Go through the records and report each line in which the word "range" occurs.

_AVAILABLE DATA_:
= Beginning of Section =
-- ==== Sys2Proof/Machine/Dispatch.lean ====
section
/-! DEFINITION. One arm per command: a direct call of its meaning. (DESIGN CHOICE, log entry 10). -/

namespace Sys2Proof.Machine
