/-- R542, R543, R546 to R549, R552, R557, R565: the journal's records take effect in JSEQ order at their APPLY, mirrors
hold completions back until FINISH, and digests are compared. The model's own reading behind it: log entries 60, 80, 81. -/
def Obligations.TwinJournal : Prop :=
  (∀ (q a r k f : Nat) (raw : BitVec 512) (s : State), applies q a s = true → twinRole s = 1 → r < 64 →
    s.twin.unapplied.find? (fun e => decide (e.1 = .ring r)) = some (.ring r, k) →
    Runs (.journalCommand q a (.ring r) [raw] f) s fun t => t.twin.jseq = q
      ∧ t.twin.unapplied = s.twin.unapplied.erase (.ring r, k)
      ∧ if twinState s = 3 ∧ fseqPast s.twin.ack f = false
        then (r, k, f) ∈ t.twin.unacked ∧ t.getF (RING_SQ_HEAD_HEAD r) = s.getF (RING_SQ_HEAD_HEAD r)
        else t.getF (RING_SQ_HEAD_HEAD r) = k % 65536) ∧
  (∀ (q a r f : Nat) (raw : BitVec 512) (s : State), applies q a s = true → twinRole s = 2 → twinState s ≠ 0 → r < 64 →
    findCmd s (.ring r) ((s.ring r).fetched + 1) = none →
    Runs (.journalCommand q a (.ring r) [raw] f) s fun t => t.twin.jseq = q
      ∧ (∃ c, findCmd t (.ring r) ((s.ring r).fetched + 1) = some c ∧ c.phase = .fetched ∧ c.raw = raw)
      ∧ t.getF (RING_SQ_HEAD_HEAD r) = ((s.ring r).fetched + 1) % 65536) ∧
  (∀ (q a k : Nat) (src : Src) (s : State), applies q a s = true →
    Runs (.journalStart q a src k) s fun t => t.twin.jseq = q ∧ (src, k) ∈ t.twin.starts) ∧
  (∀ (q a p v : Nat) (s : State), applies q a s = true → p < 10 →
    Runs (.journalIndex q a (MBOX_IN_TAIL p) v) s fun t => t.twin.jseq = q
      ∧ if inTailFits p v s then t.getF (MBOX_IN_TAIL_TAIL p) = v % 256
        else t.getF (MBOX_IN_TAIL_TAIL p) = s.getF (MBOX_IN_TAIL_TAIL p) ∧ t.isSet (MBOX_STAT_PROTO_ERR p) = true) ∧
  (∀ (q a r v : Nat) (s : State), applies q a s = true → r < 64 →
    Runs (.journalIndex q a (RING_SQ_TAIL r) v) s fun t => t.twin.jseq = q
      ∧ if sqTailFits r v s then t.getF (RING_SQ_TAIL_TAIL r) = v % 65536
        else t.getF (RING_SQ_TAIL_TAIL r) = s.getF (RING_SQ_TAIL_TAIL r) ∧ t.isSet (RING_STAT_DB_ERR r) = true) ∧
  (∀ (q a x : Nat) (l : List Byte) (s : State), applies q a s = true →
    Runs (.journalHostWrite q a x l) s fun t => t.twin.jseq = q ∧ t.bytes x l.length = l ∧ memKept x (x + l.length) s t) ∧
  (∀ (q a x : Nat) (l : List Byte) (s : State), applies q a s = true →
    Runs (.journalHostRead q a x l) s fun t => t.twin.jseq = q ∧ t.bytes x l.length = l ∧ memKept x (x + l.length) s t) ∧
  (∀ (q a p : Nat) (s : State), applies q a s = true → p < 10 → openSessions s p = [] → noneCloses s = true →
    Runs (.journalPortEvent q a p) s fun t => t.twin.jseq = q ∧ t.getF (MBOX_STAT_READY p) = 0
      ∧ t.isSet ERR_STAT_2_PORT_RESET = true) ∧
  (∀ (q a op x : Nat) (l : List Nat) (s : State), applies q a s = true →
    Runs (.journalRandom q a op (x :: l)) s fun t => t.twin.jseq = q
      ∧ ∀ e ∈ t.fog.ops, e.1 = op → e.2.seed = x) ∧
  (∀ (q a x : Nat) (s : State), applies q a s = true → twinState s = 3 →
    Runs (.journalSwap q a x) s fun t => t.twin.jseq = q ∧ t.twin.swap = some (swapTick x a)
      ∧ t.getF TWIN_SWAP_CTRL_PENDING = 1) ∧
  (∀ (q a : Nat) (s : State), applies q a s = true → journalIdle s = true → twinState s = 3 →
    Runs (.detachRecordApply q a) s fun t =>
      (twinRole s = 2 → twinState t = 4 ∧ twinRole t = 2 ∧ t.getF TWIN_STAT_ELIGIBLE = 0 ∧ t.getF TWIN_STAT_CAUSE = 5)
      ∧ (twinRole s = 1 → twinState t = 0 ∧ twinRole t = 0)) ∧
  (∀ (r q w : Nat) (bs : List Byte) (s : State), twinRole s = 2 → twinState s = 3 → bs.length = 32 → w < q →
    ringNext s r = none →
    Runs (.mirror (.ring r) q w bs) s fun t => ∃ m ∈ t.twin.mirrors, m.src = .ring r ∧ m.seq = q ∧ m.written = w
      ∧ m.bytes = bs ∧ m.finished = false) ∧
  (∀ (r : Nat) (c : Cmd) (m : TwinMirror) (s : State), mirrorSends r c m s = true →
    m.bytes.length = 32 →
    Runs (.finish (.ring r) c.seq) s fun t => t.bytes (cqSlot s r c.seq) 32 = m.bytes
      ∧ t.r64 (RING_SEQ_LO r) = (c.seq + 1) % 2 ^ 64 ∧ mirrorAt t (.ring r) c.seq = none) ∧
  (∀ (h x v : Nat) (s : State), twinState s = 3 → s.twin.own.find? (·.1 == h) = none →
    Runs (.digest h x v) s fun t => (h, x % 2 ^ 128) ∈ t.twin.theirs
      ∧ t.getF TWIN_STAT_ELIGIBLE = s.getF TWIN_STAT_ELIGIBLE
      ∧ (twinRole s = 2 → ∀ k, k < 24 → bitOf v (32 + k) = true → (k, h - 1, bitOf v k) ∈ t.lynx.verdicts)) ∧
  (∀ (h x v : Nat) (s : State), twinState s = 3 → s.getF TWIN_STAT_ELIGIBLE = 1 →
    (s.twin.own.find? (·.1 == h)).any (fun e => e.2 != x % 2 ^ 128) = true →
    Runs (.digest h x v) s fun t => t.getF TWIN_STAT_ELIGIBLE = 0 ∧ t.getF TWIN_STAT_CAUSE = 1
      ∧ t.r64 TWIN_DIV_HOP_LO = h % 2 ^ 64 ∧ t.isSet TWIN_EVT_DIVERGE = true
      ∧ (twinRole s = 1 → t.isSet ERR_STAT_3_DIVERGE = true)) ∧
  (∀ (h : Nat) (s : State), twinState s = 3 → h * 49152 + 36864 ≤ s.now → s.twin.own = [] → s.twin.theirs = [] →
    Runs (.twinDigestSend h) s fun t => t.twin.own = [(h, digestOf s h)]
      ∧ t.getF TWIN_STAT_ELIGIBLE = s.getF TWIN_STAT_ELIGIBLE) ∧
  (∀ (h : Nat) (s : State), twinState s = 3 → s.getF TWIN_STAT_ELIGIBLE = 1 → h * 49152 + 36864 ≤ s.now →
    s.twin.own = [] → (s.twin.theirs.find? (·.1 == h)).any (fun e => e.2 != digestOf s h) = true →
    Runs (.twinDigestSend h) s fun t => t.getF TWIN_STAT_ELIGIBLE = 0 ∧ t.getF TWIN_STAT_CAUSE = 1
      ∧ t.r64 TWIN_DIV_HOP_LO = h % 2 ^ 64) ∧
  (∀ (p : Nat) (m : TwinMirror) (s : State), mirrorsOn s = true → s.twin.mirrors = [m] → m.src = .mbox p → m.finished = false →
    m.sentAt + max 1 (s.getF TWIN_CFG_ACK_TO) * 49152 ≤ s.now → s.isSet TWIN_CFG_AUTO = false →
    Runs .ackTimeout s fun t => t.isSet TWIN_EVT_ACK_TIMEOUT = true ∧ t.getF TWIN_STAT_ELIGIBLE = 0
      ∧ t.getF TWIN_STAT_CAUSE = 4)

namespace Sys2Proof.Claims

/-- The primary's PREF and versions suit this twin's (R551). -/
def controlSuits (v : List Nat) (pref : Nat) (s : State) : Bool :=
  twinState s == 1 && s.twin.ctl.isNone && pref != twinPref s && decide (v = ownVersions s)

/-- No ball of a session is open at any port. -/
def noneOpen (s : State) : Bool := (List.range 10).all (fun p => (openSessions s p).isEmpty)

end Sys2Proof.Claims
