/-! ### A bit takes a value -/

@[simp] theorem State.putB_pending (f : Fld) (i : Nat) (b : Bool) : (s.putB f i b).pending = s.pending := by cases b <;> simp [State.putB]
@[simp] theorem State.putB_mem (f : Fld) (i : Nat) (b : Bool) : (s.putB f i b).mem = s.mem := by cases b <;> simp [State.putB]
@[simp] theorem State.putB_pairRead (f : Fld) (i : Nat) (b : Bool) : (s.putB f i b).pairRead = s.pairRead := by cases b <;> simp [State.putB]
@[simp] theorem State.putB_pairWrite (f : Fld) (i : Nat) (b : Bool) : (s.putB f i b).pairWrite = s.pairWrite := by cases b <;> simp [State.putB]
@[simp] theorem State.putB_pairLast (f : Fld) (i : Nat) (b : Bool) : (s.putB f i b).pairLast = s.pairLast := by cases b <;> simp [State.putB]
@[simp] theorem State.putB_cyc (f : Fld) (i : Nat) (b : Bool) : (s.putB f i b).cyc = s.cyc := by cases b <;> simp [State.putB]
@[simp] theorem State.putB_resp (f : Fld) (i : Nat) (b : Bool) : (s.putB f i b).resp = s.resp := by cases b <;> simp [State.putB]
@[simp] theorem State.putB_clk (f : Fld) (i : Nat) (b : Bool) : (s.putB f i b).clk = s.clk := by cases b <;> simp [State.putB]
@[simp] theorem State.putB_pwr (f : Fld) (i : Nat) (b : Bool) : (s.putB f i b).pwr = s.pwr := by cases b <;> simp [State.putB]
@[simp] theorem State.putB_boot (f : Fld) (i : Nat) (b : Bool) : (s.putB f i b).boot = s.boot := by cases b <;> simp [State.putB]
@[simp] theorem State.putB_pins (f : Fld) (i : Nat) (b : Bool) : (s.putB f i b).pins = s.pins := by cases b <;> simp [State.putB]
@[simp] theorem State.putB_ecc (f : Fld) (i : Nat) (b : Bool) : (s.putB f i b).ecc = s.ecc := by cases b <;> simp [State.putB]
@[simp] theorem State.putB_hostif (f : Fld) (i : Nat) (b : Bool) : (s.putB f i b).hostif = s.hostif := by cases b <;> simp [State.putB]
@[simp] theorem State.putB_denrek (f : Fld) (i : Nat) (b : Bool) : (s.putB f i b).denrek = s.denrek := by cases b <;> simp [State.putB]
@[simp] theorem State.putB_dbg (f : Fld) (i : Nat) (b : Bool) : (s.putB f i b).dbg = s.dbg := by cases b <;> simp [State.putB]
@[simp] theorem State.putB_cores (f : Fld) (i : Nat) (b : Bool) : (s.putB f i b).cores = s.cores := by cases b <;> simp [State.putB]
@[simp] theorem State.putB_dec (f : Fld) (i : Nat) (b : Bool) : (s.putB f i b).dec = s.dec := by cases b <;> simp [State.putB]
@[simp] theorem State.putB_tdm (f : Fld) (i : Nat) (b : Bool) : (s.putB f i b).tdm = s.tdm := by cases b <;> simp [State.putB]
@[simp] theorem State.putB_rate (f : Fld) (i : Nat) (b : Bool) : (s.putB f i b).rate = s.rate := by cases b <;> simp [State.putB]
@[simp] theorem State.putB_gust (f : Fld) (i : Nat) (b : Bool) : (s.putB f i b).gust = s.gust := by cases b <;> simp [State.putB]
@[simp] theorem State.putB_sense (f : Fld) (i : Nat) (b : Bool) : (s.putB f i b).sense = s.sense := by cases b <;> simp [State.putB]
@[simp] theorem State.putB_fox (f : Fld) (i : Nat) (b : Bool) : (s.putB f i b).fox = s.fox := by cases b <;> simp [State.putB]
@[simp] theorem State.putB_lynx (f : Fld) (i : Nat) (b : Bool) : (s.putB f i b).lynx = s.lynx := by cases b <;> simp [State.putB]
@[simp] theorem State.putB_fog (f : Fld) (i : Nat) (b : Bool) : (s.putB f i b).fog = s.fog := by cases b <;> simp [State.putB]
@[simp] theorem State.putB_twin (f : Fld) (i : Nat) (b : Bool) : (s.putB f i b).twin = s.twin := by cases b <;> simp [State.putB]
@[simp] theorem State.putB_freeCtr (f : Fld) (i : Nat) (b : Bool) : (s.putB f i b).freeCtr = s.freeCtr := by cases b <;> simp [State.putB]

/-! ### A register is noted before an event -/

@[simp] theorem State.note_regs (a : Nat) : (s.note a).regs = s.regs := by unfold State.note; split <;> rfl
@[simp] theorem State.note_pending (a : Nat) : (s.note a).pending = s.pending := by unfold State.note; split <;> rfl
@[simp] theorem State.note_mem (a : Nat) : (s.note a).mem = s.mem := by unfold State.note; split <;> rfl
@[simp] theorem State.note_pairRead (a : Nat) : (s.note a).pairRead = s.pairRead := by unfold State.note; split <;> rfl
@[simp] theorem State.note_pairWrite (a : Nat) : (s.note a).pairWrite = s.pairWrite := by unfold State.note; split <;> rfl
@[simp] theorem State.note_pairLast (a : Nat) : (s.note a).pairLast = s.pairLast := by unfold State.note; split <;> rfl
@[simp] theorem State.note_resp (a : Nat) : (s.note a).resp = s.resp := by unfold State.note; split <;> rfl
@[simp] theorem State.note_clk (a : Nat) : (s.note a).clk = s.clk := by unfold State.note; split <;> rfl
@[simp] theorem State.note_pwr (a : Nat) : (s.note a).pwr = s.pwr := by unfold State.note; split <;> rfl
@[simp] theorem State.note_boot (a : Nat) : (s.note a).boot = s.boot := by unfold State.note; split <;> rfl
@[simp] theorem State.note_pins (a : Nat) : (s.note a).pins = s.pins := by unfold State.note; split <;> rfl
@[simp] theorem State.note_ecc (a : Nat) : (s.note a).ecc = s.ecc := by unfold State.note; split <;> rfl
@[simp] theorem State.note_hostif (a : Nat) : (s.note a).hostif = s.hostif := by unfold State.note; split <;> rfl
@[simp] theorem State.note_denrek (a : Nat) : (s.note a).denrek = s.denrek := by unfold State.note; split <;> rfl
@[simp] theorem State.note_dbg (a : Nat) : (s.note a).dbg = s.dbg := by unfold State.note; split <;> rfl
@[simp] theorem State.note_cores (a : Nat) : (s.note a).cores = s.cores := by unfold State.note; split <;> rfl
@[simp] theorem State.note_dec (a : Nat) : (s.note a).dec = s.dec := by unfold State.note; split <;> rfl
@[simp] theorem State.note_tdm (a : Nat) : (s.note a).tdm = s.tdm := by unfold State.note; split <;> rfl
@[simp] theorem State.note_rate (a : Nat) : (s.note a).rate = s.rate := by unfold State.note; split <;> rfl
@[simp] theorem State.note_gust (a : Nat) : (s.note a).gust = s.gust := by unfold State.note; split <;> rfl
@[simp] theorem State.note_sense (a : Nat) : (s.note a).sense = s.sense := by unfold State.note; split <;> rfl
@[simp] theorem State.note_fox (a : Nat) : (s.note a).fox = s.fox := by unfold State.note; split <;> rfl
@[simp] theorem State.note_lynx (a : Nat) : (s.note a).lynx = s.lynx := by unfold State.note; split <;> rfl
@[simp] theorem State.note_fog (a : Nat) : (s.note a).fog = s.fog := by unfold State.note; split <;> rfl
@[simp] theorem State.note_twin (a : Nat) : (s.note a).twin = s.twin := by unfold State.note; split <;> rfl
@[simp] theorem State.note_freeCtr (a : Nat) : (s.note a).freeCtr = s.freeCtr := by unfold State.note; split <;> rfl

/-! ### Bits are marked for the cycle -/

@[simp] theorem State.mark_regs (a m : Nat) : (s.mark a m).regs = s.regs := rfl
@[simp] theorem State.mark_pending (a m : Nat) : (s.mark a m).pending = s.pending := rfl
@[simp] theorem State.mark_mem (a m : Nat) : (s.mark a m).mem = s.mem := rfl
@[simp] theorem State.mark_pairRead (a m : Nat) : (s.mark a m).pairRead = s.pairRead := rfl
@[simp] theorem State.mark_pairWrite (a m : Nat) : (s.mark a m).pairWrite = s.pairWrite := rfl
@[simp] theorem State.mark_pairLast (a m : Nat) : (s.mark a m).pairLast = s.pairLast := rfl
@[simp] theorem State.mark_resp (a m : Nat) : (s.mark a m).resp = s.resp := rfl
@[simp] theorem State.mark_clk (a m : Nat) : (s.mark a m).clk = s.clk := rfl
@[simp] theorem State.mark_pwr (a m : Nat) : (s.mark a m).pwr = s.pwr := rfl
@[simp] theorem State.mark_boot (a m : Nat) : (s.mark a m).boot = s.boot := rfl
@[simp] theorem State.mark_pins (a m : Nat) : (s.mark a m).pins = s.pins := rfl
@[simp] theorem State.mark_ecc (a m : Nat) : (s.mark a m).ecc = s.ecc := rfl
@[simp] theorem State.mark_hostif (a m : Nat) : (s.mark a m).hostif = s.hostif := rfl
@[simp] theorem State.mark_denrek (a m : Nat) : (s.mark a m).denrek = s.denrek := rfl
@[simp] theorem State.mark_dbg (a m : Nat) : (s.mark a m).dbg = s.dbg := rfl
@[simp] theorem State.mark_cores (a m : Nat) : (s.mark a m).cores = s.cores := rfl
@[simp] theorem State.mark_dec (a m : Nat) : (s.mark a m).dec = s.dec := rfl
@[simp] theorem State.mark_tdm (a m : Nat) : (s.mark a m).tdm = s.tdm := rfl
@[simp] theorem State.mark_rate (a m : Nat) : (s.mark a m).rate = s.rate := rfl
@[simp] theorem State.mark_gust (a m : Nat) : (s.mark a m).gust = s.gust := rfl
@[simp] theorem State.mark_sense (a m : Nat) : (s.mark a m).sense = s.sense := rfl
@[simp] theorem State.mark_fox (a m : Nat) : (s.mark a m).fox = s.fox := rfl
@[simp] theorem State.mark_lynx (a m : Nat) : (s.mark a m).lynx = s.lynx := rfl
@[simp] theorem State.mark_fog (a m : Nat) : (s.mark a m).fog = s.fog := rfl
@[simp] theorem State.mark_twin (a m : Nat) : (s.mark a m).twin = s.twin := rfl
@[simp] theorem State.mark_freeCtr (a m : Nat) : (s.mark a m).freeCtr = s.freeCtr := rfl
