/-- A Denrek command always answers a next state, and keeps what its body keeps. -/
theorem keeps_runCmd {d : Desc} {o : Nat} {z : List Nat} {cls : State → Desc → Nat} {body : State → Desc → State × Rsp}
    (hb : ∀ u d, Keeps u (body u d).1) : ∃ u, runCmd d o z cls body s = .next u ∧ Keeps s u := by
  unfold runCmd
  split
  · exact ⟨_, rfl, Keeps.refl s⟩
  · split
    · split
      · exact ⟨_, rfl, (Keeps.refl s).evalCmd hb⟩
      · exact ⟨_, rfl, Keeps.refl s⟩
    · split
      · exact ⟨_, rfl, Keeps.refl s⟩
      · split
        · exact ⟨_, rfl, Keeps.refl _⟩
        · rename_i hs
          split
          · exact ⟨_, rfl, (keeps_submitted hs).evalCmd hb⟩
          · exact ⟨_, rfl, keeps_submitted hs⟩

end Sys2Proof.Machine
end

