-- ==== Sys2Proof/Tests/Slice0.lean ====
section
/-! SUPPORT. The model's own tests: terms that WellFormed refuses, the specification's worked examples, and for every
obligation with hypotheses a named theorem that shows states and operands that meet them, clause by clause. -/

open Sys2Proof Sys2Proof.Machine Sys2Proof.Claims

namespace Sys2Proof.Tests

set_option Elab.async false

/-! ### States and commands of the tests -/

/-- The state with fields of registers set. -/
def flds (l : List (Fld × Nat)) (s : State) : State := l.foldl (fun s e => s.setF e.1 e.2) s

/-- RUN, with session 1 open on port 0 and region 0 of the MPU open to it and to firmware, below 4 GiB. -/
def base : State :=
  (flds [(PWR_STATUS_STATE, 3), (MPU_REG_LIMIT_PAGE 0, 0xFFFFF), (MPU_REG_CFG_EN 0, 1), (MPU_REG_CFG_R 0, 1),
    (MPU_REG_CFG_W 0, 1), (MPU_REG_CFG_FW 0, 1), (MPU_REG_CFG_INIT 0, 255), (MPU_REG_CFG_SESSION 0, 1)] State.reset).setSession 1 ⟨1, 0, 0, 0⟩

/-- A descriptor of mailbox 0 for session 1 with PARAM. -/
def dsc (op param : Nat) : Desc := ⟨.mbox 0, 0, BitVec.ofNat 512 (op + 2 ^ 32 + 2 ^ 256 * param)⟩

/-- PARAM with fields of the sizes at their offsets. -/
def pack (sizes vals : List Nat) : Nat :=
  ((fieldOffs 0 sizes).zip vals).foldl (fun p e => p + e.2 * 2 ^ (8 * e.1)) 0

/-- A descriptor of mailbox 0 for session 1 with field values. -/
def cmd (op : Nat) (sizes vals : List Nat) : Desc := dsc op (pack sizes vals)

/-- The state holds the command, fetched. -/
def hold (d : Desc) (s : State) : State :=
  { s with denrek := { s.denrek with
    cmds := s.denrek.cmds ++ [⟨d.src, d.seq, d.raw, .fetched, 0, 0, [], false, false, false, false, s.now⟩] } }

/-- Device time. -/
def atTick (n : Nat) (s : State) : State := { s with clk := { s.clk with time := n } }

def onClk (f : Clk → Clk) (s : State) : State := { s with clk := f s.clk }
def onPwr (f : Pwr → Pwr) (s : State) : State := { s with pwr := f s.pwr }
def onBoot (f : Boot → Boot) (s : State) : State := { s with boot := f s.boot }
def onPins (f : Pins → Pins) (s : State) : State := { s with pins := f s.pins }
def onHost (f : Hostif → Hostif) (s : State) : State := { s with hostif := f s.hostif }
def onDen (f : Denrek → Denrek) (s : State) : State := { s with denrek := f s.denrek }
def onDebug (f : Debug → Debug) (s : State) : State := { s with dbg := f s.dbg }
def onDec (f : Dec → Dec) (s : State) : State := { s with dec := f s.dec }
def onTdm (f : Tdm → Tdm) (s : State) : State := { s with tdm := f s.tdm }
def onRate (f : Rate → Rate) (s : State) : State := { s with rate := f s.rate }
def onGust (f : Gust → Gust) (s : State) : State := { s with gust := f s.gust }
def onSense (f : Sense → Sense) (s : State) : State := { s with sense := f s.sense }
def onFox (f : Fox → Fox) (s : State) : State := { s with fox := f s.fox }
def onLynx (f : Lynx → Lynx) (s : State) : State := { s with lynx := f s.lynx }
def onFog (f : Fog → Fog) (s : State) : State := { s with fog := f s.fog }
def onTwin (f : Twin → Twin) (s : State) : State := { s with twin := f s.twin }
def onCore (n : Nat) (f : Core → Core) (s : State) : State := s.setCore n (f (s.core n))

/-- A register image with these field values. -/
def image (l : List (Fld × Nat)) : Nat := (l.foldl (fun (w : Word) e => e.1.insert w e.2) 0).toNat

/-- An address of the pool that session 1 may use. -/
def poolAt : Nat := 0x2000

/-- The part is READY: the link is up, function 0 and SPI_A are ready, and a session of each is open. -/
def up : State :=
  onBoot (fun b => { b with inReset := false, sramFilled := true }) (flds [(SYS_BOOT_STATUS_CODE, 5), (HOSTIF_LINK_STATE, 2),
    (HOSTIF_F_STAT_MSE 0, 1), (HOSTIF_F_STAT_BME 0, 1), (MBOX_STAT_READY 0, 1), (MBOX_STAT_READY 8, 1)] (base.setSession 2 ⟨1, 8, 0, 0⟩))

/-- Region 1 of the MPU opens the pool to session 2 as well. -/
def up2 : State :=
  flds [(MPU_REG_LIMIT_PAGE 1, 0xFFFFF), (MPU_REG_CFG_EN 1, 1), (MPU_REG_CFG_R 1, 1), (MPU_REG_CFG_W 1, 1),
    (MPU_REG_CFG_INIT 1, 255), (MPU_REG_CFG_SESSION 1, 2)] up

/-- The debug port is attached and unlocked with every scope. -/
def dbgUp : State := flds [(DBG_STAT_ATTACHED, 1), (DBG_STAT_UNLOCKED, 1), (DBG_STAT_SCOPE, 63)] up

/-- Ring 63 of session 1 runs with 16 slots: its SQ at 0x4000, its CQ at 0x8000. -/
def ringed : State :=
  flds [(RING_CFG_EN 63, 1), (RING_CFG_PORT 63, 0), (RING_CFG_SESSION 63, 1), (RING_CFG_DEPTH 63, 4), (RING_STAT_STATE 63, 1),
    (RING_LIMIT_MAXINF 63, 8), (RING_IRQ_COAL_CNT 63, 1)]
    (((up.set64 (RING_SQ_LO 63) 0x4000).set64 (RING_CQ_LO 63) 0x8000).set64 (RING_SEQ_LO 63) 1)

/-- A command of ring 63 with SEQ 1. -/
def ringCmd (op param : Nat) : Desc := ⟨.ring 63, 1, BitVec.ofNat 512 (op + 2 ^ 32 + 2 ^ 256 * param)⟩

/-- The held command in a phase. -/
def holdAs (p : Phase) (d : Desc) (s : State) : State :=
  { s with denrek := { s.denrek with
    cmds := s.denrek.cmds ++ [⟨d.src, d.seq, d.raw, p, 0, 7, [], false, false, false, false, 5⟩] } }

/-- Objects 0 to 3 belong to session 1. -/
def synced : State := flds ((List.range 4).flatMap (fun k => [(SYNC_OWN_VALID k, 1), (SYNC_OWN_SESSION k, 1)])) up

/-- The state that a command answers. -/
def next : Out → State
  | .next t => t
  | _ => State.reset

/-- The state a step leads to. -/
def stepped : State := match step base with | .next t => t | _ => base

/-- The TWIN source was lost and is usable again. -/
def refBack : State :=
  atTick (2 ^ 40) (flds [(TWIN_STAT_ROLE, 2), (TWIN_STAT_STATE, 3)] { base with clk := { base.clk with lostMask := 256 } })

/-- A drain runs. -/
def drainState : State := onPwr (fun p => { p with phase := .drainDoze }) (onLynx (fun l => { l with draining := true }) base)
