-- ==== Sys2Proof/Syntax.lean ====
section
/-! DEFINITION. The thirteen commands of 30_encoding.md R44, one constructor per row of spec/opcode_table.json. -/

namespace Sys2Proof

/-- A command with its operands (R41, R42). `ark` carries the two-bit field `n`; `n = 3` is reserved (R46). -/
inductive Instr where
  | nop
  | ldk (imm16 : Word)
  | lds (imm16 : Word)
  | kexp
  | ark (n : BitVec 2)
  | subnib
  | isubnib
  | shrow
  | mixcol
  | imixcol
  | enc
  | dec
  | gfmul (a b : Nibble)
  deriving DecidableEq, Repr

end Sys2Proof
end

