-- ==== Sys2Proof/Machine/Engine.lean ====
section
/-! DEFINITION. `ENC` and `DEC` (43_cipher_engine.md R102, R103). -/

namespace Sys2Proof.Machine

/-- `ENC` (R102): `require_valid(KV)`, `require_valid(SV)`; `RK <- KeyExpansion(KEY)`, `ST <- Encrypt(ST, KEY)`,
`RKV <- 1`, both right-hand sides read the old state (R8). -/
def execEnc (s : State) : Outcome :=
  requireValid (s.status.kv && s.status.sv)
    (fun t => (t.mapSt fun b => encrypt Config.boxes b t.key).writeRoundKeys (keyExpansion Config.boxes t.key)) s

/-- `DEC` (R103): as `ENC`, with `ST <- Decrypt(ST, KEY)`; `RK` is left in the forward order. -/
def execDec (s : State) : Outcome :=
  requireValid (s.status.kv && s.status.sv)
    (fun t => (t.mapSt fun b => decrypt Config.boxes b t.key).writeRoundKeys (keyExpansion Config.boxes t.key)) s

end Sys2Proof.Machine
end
= End of Section =
_ANSWER FOR THIS EXERCISE_:
def noneOpen (s : State) : Bool := (List.range 10).all (fun p => (openSessions s p).isEmpty)
def synced : State := flds ((List.range 4).flatMap (fun k => [(SYNC_OWN_VALID k, 1), (SYNC_OWN_SESSION k, 1)])) up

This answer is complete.